I’ve generated some fake data per my data generating process and I’m trying to recover it using Stan. But I’m having some trouble. Let me preface this by saying that I’m actually not sure if the model is estimable. Would love some input on that as well.

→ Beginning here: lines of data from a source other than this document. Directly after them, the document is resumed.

/-- The four clauses, at IPL 2 and at IPL 1. -/
theorem test_witness_AstDelivery :
    let s0 : State := { userState with astRequest := true, cfg := { Params.standard with handlerEntry := false } }
    let s2 : State := { withScb (st 0x00020000 [(regSP, 0x8000)] [] []) with astRequest := true }
    let s1 : State := { withScb (st 0x00010000 [(regSP, 0x8000)] [] []) with astRequest := true }
    ((s0.cfg.hasVector && s0.vpsr.bsy) = false ∧ s0.astRequest = true ∧ s0.cfg.handlerEntry = false) ∧
      ((s2.cfg.hasVector && s2.vpsr.bsy) = false ∧ s2.astRequest = true ∧ s2.cfg.handlerEntry = true ∧
        2 ≤ (pslIpl s2.psl).toNat) ∧
      ((s1.cfg.hasVector && s1.vpsr.bsy) = false ∧ s1.astRequest = true ∧ s1.cfg.handlerEntry = true ∧
        (pslIpl s1.psl).toNat < 2 ∧ s1.plainMemory ∧ Memory.wf s1.mem = true ∧ vectorUsable s1 s1.cfg.scbAst) ∧
      isNext (step s1) = true := by
  decide +kernel

/-- T27 and T21. -/
theorem test_witness_PrivilegedInstructionsNeedKernelMode :
    let s := withVM (st 0x13C00000 [] [])
    let s' := userState
    (s.inVM && pslCurMod s.vmpsl == 0) = true ∧ (s'.inVM && pslCurMod s'.vmpsl == 0) = false ∧ s'.mode ≠ 0 := by
  decide

theorem test_witness_BugcheckEntersItsHandler :
    userState.cfg.handlerEntry = true ∧ userState.plainMemory ∧ Memory.wf userState.mem = true ∧
      vectorUsable userState 0x10 := by decide +kernel

/-- T10, T111, and a layout of the PSL in which IS and bit <28>, and the kernel and user codes, change places. -/
theorem test_witness_ReiResumesInterruptedCode :
    let s := reiState 0x2000 0x03C00000
    let s' := reiState 0x2400 0x04100000
    let r : State := { reiState 0x2000 0x00000000 with
      cfg := { Params.standard with pslExchanges := [(22, 24)], modeExchanges := [(0, 3)] } }
    (memRead s s.sp = .ok 0x2000 ∧ memRead s (s.sp + 4) = .ok 0x03C00000 ∧ pslOfLong s.cfg 0x03C00000 = 0x03C00000 ∧
        s.inVM = false ∧ reiAllowed s.cfg s.psl 0x03C00000 = true ∧
        ¬(s.mode ≠ 0 ∧ pslVm s.cfg 0x03C00000 = true)) ∧
      (memRead s' s'.sp = .ok 0x2400 ∧ memRead s' (s'.sp + 4) = .ok 0x04100000 ∧
        pslOfLong s'.cfg 0x04100000 = 0x04100000 ∧ s'.inVM = false ∧ reiAllowed s'.cfg s'.psl 0x04100000 = true ∧
        ¬(s'.mode ≠ 0 ∧ pslVm s'.cfg 0x04100000 = true)) ∧
      memRead r r.sp = .ok 0x2000 ∧ memRead r (r.sp + 4) = .ok 0 ∧ pslOfLong r.cfg 0 = 0x03C00000 ∧ r.inVM = false ∧
        reiAllowed r.cfg r.psl 0x03C00000 = true ∧ ¬(r.mode ≠ 0 ∧ pslVm r.cfg 0x03C00000 = true) :=
  ⟨⟨rfl, rfl, by decide, by decide, by decide, by decide⟩, ⟨rfl, rfl, by decide, by decide, by decide, by decide⟩, rfl,
    rfl, by decide, by decide, by decide, by decide⟩

/-- T18, T118, and a configured `ReiAllowed` that forbids every REI to user mode. -/
theorem test_witness_ReiRejectsForbiddenPsl :
    let s := reiState 0x2000 0x04000000
    let s' := withVM (st 0x03C00000 [(regSP, 0x1000)] [(0x1000, 0x2000), (0x1004, 0x13C00000)])
    let r : State := { reiState 0x2000 0x03C00000 with
      cfg := { Params.standard with reiTable := [⟨0, 0, 0x03000000, 0x03000000, false⟩] } }
    (memRead s s.sp = .ok 0x2000 ∧ memRead s (s.sp + 4) = .ok 0x04000000 ∧ pslOfLong s.cfg 0x04000000 = 0x04000000 ∧
        s.inVM = false ∧ reiAllowed s.cfg s.psl 0x04000000 = false) ∧
      (memRead s' s'.sp = .ok 0x2000 ∧ memRead s' (s'.sp + 4) = .ok 0x13C00000 ∧
        pslOfLong s'.cfg 0x13C00000 = 0x13C00000 ∧ s'.inVM = false ∧ reiAllowed s'.cfg s'.psl 0x13C00000 = true ∧
        s'.mode ≠ 0 ∧ pslVm s'.cfg 0x13C00000 = true) ∧
      memRead r r.sp = .ok 0x2000 ∧ memRead r (r.sp + 4) = .ok 0x03C00000 ∧ pslOfLong r.cfg 0x03C00000 = 0x03C00000 ∧
        r.inVM = false ∧ reiAllowed r.cfg r.psl 0x03C00000 = false :=
  ⟨⟨rfl, rfl, by decide, by decide, by decide⟩, ⟨rfl, rfl, by decide, by decide, by decide, by decide, by decide⟩, rfl,
    rfl, by decide, by decide, by decide⟩

/-- T120: allowed and not allowed against VMPSL. -/
theorem test_witness_ReiInVmModeNeverCompletes :
    let s := withVM (st 0x13C00000 [(regSP, 0x1000)] [(0x1000, 0x2000), (0x1004, 0x03C00000)])
    let s' : State := { s with vmpsl := 0x03C00000, mem := bytesAt s.mem 0x1004 (bytesOfLong 0) }
    (memRead s s.sp = .ok 0x2000 ∧ memRead s (s.sp + 4) = .ok 0x03C00000 ∧ s.inVM = true ∧
        pslOfLong s.cfg 0x03C00000 = 0x03C00000 ∧ vmReiAllowed s.cfg s.vmpsl 0x03C00000 = true) ∧
      memRead s' s'.sp = .ok 0x2000 ∧ memRead s' (s'.sp + 4) = .ok 0 ∧ s'.inVM = true ∧
        pslOfLong s'.cfg 0 = 0 ∧ vmReiAllowed s'.cfg s'.vmpsl 0 = false :=
  ⟨⟨rfl, rfl, by decide, by decide, by decide⟩, rfl, rfl, by decide, by decide, by decide⟩
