-- ==== Sys2Proof/Decode.lean ====
section
/-! DEFINITION. Sys2Proof/Decode.lean: from an instruction word to an instruction or a named rejection, and back
(spec/30_encoding.md R220 to R240). Decoding is total. -/

namespace Sys2Proof

/-- The coprocessor class of a word, for the usable check that comes before its bits are looked at (R236, R239). -/
inductive CopClass where
  | none
  | cop0
  | cop1
  deriving DecidableEq, Repr

/-- Why a word is no instruction. Sys2Proof/Machine/Step.lean turns each into the effect the spec gives it. -/
inductive DecodeError where
  /-- Fewer or more than four bytes were given: no instruction word at all. -/
  | notOneWord
  /-- An undefined major opcode, SPECIAL function or REGIMM code: Reserved Instruction (R234). -/
  | reserved
  /-- A COP0 word that R230 does not list: Reserved Instruction after the CP0 usable check (R235 (a)). -/
  | cop0Undefined
  /-- A COP1 or COP1X word of an undefined format or function: Unimplemented Operation after the CP1 check (R235 (c)). -/
  | cop1Undefined
  /-- A word of coprocessor 2 (R238). -/
  | cop2
  /-- A listed word with a nonzero field that must be zero: no behaviour is defined (R235 (b)), once its coprocessor is usable. -/
  | mustBeZero (unit : CopClass)
  /-- A CACHE word whose operation is none of the seventeen (spec/45_cp0_system.md R491), once CP0 is usable. -/
  | cacheUndefined
  deriving DecidableEq, Repr

/-- Major opcode, bits 31:26 (R221). -/
def opOf (w : Word) : BitVec 6 := w.extractLsb' 26 6
/-- Bits 25:21 (rs, base, fmt). -/
def rsOf (w : Word) : BitVec 5 := w.extractLsb' 21 5
/-- Bits 20:16 (rt, ft, index, hint, REGIMM code, CACHE operation). -/
def rtOf (w : Word) : BitVec 5 := w.extractLsb' 16 5
/-- Bits 15:11 (rd, fs, hint of PREFX). -/
def rdOf (w : Word) : BitVec 5 := w.extractLsb' 11 5
/-- Bits 10:6 (shift amount, fd). -/
def saOf (w : Word) : BitVec 5 := w.extractLsb' 6 5
/-- Bits 5:0, the function. -/
def fnOf (w : Word) : BitVec 6 := w.extractLsb' 0 6
/-- Bits 15:0, the immediate or offset. -/
def immOf (w : Word) : BitVec 16 := w.extractLsb' 0 16
/-- Bits 25:0, the target of J and JAL. -/
def targetOf (w : Word) : BitVec 26 := w.extractLsb' 0 26
/-- Bits 15:6, the code of the register traps. -/
def code10Of (w : Word) : BitVec 10 := w.extractLsb' 6 10
/-- The condition-code number in the upper three bits of a five-bit field. -/
def ccOf (f : BitVec 5) : BitVec 3 := f.extractLsb' 2 3

/-- The instruction, if the fields that must be zero are (`zero`); else the rejection that names its class. -/
def mustBeZero (unit : CopClass) (zero : Bool) (i : Instr) : Except DecodeError Instr :=
  if zero then .ok i else .error (.mustBeZero unit)

/-- The class SPECIAL, by bits 5:0 (R228); MOVCI takes its sense from bit 16. -/
def decodeSpecial (w : Word) : Except DecodeError Instr :=
  if fnOf w = 0#6 then mustBeZero .none (rsOf w == 0) (.sll (rdOf w) (rtOf w) (saOf w))
  else if fnOf w = 1#6 then (if (rtOf w).getLsbD 0 then mustBeZero .cop1 (!(rtOf w).getLsbD 1 && saOf w == 0) (.movt (rdOf w) (rsOf w) (ccOf (rtOf w)))
      else mustBeZero .cop1 (!(rtOf w).getLsbD 1 && saOf w == 0) (.movf (rdOf w) (rsOf w) (ccOf (rtOf w))))
  else if fnOf w = 2#6 then mustBeZero .none (rsOf w == 0) (.srl (rdOf w) (rtOf w) (saOf w))
  else if fnOf w = 3#6 then mustBeZero .none (rsOf w == 0) (.sra (rdOf w) (rtOf w) (saOf w))
  else if fnOf w = 4#6 then mustBeZero .none (saOf w == 0) (.sllv (rdOf w) (rtOf w) (rsOf w))
  else if fnOf w = 6#6 then mustBeZero .none (saOf w == 0) (.srlv (rdOf w) (rtOf w) (rsOf w))
  else if fnOf w = 7#6 then mustBeZero .none (saOf w == 0) (.srav (rdOf w) (rtOf w) (rsOf w))
  else if fnOf w = 8#6 then mustBeZero .none (rtOf w == 0 && rdOf w == 0 && saOf w == 0) (.jr (rsOf w))
  else if fnOf w = 9#6 then mustBeZero .none (rtOf w == 0 && saOf w == 0) (.jalr (rdOf w) (rsOf w))
  else if fnOf w = 10#6 then mustBeZero .none (saOf w == 0) (.movz (rdOf w) (rsOf w) (rtOf w))
  else if fnOf w = 11#6 then mustBeZero .none (saOf w == 0) (.movn (rdOf w) (rsOf w) (rtOf w))
  else if fnOf w = 12#6 then .ok (.syscall)
  else if fnOf w = 13#6 then .ok (.brk)
  else if fnOf w = 15#6 then mustBeZero .none (rsOf w == 0 && rtOf w == 0 && rdOf w == 0 && saOf w == 0) (.sync)
  else if fnOf w = 16#6 then mustBeZero .none (rsOf w == 0 && rtOf w == 0 && saOf w == 0) (.mfhi (rdOf w))
  else if fnOf w = 17#6 then mustBeZero .none (rtOf w == 0 && rdOf w == 0 && saOf w == 0) (.mthi (rsOf w))
  else if fnOf w = 18#6 then mustBeZero .none (rsOf w == 0 && rtOf w == 0 && saOf w == 0) (.mflo (rdOf w))
  else if fnOf w = 19#6 then mustBeZero .none (rtOf w == 0 && rdOf w == 0 && saOf w == 0) (.mtlo (rsOf w))
  else if fnOf w = 20#6 then mustBeZero .none (saOf w == 0) (.dsllv (rdOf w) (rtOf w) (rsOf w))
  else if fnOf w = 22#6 then mustBeZero .none (saOf w == 0) (.dsrlv (rdOf w) (rtOf w) (rsOf w))
  else if fnOf w = 23#6 then mustBeZero .none (saOf w == 0) (.dsrav (rdOf w) (rtOf w) (rsOf w))
  else if fnOf w = 24#6 then mustBeZero .none (rdOf w == 0 && saOf w == 0) (.mult (rsOf w) (rtOf w))
  else if fnOf w = 25#6 then mustBeZero .none (rdOf w == 0 && saOf w == 0) (.multu (rsOf w) (rtOf w))
  else if fnOf w = 26#6 then mustBeZero .none (rdOf w == 0 && saOf w == 0) (.div (rsOf w) (rtOf w))
  else if fnOf w = 27#6 then mustBeZero .none (rdOf w == 0 && saOf w == 0) (.divu (rsOf w) (rtOf w))
  else if fnOf w = 28#6 then mustBeZero .none (rdOf w == 0 && saOf w == 0) (.dmult (rsOf w) (rtOf w))
  else if fnOf w = 29#6 then mustBeZero .none (rdOf w == 0 && saOf w == 0) (.dmultu (rsOf w) (rtOf w))
  else if fnOf w = 30#6 then mustBeZero .none (rdOf w == 0 && saOf w == 0) (.ddiv (rsOf w) (rtOf w))
  else if fnOf w = 31#6 then mustBeZero .none (rdOf w == 0 && saOf w == 0) (.ddivu (rsOf w) (rtOf w))
  else if fnOf w = 32#6 then mustBeZero .none (saOf w == 0) (.add (rdOf w) (rsOf w) (rtOf w))
  else if fnOf w = 33#6 then mustBeZero .none (saOf w == 0) (.addu (rdOf w) (rsOf w) (rtOf w))
  else if fnOf w = 34#6 then mustBeZero .none (saOf w == 0) (.sub (rdOf w) (rsOf w) (rtOf w))
  else if fnOf w = 35#6 then mustBeZero .none (saOf w == 0) (.subu (rdOf w) (rsOf w) (rtOf w))
  else if fnOf w = 36#6 then mustBeZero .none (saOf w == 0) (.and (rdOf w) (rsOf w) (rtOf w))
  else if fnOf w = 37#6 then mustBeZero .none (saOf w == 0) (.or (rdOf w) (rsOf w) (rtOf w))
  else if fnOf w = 38#6 then mustBeZero .none (saOf w == 0) (.xor (rdOf w) (rsOf w) (rtOf w))
  else if fnOf w = 39#6 then mustBeZero .none (saOf w == 0) (.nor (rdOf w) (rsOf w) (rtOf w))
  else if fnOf w = 42#6 then mustBeZero .none (saOf w == 0) (.slt (rdOf w) (rsOf w) (rtOf w))
  else if fnOf w = 43#6 then mustBeZero .none (saOf w == 0) (.sltu (rdOf w) (rsOf w) (rtOf w))
  else if fnOf w = 44#6 then mustBeZero .none (saOf w == 0) (.dadd (rdOf w) (rsOf w) (rtOf w))
  else if fnOf w = 45#6 then mustBeZero .none (saOf w == 0) (.daddu (rdOf w) (rsOf w) (rtOf w))
  else if fnOf w = 46#6 then mustBeZero .none (saOf w == 0) (.dsub (rdOf w) (rsOf w) (rtOf w))
  else if fnOf w = 47#6 then mustBeZero .none (saOf w == 0) (.dsubu (rdOf w) (rsOf w) (rtOf w))
  else if fnOf w = 48#6 then .ok (.tge (rsOf w) (rtOf w) (code10Of w))
  else if fnOf w = 49#6 then .ok (.tgeu (rsOf w) (rtOf w) (code10Of w))
  else if fnOf w = 50#6 then .ok (.tlt (rsOf w) (rtOf w) (code10Of w))
  else if fnOf w = 51#6 then .ok (.tltu (rsOf w) (rtOf w) (code10Of w))
  else if fnOf w = 52#6 then .ok (.teq (rsOf w) (rtOf w) (code10Of w))
  else if fnOf w = 54#6 then .ok (.tne (rsOf w) (rtOf w) (code10Of w))
  else if fnOf w = 56#6 then mustBeZero .none (rsOf w == 0) (.dsll (rdOf w) (rtOf w) (saOf w))
  else if fnOf w = 58#6 then mustBeZero .none (rsOf w == 0) (.dsrl (rdOf w) (rtOf w) (saOf w))
  else if fnOf w = 59#6 then mustBeZero .none (rsOf w == 0) (.dsra (rdOf w) (rtOf w) (saOf w))
  else if fnOf w = 60#6 then mustBeZero .none (rsOf w == 0) (.dsll32 (rdOf w) (rtOf w) (saOf w))
  else if fnOf w = 62#6 then mustBeZero .none (rsOf w == 0) (.dsrl32 (rdOf w) (rtOf w) (saOf w))
  else if fnOf w = 63#6 then mustBeZero .none (rsOf w == 0) (.dsra32 (rdOf w) (rtOf w) (saOf w))
  else .error .reserved

/-- The class REGIMM, by bits 20:16 (R229). -/
def decodeRegimm (w : Word) : Except DecodeError Instr :=
  if rtOf w = 0#5 then .ok (.bltz (rsOf w) (immOf w))
  else if rtOf w = 1#5 then .ok (.bgez (rsOf w) (immOf w))
  else if rtOf w = 2#5 then .ok (.bltzl (rsOf w) (immOf w))
  else if rtOf w = 3#5 then .ok (.bgezl (rsOf w) (immOf w))
  else if rtOf w = 8#5 then .ok (.tgei (rsOf w) (immOf w))
  else if rtOf w = 9#5 then .ok (.tgeiu (rsOf w) (immOf w))
  else if rtOf w = 10#5 then .ok (.tlti (rsOf w) (immOf w))
  else if rtOf w = 11#5 then .ok (.tltiu (rsOf w) (immOf w))
  else if rtOf w = 12#5 then .ok (.teqi (rsOf w) (immOf w))
  else if rtOf w = 14#5 then .ok (.tnei (rsOf w) (immOf w))
  else if rtOf w = 16#5 then .ok (.bltzal (rsOf w) (immOf w))
  else if rtOf w = 17#5 then .ok (.bgezal (rsOf w) (immOf w))
  else if rtOf w = 18#5 then .ok (.bltzall (rsOf w) (immOf w))
  else if rtOf w = 19#5 then .ok (.bgezall (rsOf w) (immOf w))
  else .error .reserved

/-- A COP0 word with bit 25 set, by bits 5:0 (R230). -/
def decodeCop0Operation (w : Word) : Except DecodeError Instr :=
  if fnOf w = 1#6 then mustBeZero .cop0 (rsOf w == 16#5 && rtOf w == 0 && rdOf w == 0 && saOf w == 0) (.tlbr)
  else if fnOf w = 2#6 then mustBeZero .cop0 (rsOf w == 16#5 && rtOf w == 0 && rdOf w == 0 && saOf w == 0) (.tlbwi)
  else if fnOf w = 6#6 then mustBeZero .cop0 (rsOf w == 16#5 && rtOf w == 0 && rdOf w == 0 && saOf w == 0) (.tlbwr)
  else if fnOf w = 8#6 then mustBeZero .cop0 (rsOf w == 16#5 && rtOf w == 0 && rdOf w == 0 && saOf w == 0) (.tlbp)
  else if fnOf w = 24#6 then mustBeZero .cop0 (rsOf w == 16#5 && rtOf w == 0 && rdOf w == 0 && saOf w == 0) (.eret)
  else if fnOf w = 32#6 then mustBeZero .cop0 (rsOf w == 16#5 && rtOf w == 0 && rdOf w == 0 && saOf w == 0) (.wait)
  else .error .cop0Undefined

Let’s imagine that there are two buckets b_1 and b_2, each with a different quantity of water (t_1 and t_2). Based on some unknown ratio p_12, water is transferred from b_1 to b_2. The remaining water remains in b_1. Similarly, based on an unknown ratio (p_21), water is transferred from b_2 to b_1 and the remaining water remains in b_2. I have the final quantities of water in b_1 and b_2 (d_1 and d_2). I’m trying to recover t_1, t_2, p_12 and p_12. In summary, the DGP is as follows:
d_1 = t_1 * p_11 + t_2 * p_21
d_2 = t_1 * p_12 + t_2 * p_22
I set strong priors on p, just to see if the model is identifiable. But so far i’ve not been able to recover the original parameters. The Stan code is below:
data {
int N;
matrix[N, 2] d;
}
parameters {
matrix<lower=0, upper=1>[2, 2] p;
matrix<lower=0, upper=100>[N, 2] t;
}
model {
p[1, 1] ~ normal(0.8, 0.1);
p[1, 2] ~ normal(0.1, 0.1);
p[2, 1] ~ normal(0.3, 0.1);
p[2, 2] ~ normal(0.9, 0.1);
for (n in 1:N) {
d[n, 1] ~ normal(t[n, 1] * p[1, 1] + t[n, 2] * p[2, 1], 5);
d[n, 2] ~ normal(t[n, 1] * p[1, 2] + t[n, 2] * p[2, 2], 5);
}
}
The R code for the simulated data is below:
library(dplyr)
library(rstan)
p11 <- 0.8
p12 <- 0.2
p21 <- 0
p22 <- 1
n_rows <- 10000
n <- n_rows * 2
p <- matrix(c(p11, p12, p21, p22), ncol = 2)
orig_volume <- matrix(round(runif(n, 0, 100)), ncol = 2)
actual_volume <- matrix(rnorm(length(orig_volume), orig_volume %*% p, 0.5),
ncol=2)
fit <- stan("deconvolve.stan", data = list(N = n_rows,
d = actual_volume),
cores = 4)
The model fits without a hitch. However, the recovered p’s are below:
mean se_mean sd 2.5% 25% 50% 75%
p[1,1] 0.4941585 0.1936347 0.2740242 0.204176857 0.22033892 0.4969178 0.7679620
p[1,2] 0.4936669 0.3318837 0.4695399 0.007956682 0.02413307 0.4966741 0.9630371
p[2,1] 0.4900769 0.1943634 0.2750601 0.198570377 0.21497245 0.4891215 0.7648648
p[2,2] 0.5048441 0.3306266 0.4677627 0.020220718 0.03729904 0.5042397 0.9727109
97.5% n_eff Rhat
p[1,1] 0.7819635 2.002680 32.08681
p[1,2] 0.9765943 2.001581 54.61768
p[2,1] 0.7791202 2.002748 31.65371
p[2,2] 0.9857066 2.001592 54.26038
All the p’s are close to 0.5, even though p11 = 0.8 and p12 = 0.2. What’s going on here?
Also I know the model code can be improved via vectorization. Would love to get some pointers on that as well.